ACTION ITEM.
When you reach the line that contains "buf : Bytes := []" in the data below, start reproducing lines exactly, and stop after the line that contains "pending bits by".

TASK INPUT.
'''
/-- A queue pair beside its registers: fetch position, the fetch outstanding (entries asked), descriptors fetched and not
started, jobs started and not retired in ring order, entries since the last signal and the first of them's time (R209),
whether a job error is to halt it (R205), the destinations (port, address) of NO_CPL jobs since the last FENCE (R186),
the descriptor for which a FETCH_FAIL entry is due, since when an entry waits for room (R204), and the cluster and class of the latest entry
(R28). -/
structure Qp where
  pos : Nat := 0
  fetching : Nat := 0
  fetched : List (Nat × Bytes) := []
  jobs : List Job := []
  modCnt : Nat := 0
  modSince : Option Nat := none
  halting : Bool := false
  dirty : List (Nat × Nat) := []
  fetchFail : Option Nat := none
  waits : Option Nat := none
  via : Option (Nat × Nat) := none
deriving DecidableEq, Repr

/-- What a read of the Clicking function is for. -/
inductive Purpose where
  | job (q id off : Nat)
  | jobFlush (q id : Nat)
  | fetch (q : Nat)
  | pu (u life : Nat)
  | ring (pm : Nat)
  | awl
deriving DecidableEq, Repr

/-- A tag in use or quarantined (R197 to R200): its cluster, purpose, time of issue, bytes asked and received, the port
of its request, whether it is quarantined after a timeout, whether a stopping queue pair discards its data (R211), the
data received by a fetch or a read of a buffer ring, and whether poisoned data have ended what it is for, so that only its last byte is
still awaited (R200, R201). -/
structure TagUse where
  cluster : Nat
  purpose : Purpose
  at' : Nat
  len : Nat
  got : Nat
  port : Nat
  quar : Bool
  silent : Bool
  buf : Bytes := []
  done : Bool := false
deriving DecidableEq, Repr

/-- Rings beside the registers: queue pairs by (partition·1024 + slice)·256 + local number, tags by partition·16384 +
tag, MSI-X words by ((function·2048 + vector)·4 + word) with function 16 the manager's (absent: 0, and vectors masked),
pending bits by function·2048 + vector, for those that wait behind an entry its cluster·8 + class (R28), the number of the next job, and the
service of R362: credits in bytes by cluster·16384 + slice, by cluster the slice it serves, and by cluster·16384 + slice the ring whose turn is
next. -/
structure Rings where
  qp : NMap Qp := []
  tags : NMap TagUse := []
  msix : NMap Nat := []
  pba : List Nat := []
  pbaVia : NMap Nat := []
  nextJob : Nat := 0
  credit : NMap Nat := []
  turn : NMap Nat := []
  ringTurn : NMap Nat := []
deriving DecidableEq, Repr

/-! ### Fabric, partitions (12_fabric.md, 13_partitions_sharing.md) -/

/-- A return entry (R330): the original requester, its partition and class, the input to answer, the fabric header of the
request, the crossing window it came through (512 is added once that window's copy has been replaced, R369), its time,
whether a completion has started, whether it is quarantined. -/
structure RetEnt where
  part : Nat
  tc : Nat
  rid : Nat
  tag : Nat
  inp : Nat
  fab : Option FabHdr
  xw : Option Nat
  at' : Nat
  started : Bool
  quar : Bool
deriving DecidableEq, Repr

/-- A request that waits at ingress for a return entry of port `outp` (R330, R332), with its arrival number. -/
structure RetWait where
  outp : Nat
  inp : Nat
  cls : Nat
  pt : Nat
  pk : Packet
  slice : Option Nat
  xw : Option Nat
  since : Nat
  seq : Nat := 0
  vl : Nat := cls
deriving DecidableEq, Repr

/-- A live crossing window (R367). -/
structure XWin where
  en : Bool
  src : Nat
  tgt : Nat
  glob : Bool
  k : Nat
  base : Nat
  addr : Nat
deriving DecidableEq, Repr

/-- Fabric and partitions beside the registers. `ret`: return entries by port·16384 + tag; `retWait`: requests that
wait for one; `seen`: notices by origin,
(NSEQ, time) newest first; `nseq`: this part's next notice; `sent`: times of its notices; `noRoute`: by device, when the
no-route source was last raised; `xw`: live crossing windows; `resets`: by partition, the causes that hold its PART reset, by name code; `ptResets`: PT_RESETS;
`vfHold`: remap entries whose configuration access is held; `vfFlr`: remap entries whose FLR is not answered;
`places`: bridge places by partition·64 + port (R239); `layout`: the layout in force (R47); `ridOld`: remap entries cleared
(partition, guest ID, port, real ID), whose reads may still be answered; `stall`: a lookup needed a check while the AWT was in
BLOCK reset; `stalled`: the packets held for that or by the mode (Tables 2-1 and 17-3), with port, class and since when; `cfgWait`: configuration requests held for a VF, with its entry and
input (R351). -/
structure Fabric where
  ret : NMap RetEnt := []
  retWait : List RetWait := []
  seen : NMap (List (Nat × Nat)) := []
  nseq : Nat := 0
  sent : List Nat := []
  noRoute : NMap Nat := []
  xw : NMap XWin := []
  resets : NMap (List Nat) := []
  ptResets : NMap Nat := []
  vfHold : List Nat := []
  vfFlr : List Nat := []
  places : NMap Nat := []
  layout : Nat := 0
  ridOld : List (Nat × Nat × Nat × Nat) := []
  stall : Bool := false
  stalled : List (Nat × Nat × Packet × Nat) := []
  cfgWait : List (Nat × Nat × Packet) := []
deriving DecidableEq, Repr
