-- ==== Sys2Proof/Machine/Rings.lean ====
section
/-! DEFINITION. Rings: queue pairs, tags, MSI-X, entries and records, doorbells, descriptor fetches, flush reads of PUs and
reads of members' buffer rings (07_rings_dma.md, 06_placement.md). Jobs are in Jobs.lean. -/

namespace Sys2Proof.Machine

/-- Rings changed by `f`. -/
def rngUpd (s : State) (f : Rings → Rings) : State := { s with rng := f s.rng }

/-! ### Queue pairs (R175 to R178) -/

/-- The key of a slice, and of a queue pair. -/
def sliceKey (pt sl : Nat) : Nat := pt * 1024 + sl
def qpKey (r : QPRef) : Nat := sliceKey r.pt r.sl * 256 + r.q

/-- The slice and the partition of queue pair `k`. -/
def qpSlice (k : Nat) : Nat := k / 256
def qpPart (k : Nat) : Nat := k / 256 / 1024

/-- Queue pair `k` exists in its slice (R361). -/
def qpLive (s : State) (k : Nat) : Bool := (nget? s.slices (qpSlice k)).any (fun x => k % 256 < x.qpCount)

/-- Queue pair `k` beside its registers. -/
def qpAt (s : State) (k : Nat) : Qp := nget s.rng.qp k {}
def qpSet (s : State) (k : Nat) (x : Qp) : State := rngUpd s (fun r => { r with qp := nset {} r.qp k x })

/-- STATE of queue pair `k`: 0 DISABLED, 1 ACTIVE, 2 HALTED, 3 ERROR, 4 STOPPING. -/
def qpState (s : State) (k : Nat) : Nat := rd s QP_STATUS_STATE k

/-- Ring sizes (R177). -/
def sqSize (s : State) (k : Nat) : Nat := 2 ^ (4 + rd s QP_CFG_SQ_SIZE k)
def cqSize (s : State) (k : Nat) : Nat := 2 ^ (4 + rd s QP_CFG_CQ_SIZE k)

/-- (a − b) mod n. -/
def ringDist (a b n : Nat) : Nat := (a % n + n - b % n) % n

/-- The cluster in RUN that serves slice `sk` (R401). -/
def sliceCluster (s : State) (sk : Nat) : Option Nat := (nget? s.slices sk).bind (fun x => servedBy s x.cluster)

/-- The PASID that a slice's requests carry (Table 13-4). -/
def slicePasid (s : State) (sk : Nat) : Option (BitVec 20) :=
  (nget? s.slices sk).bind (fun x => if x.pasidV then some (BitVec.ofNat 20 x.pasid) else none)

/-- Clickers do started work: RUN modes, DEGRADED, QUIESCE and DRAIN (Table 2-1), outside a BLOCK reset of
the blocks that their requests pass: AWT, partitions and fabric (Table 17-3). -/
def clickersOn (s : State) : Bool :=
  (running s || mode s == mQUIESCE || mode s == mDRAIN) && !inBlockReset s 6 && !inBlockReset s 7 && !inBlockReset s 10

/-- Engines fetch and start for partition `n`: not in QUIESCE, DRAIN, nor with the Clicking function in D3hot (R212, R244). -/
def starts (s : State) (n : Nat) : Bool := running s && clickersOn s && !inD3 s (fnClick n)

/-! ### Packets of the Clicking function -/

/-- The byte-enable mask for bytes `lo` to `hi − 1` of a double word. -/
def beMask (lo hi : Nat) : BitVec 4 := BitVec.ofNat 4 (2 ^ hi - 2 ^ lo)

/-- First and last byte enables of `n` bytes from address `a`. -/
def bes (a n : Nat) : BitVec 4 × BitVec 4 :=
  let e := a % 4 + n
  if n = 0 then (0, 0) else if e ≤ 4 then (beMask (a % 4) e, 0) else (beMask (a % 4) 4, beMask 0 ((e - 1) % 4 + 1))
'''
ANSWER.
  buf : Bytes := []
  done : Bool := false
deriving DecidableEq, Repr

/-- Rings beside the registers: queue pairs by (partition·1024 + slice)·256 + local number, tags by partition·16384 +
tag, MSI-X words by ((function·2048 + vector)·4 + word) with function 16 the manager's (absent: 0, and vectors masked),
pending bits by function·2048 + vector, for those that wait behind an entry its cluster·8 + class (R28), the number of the next job, and the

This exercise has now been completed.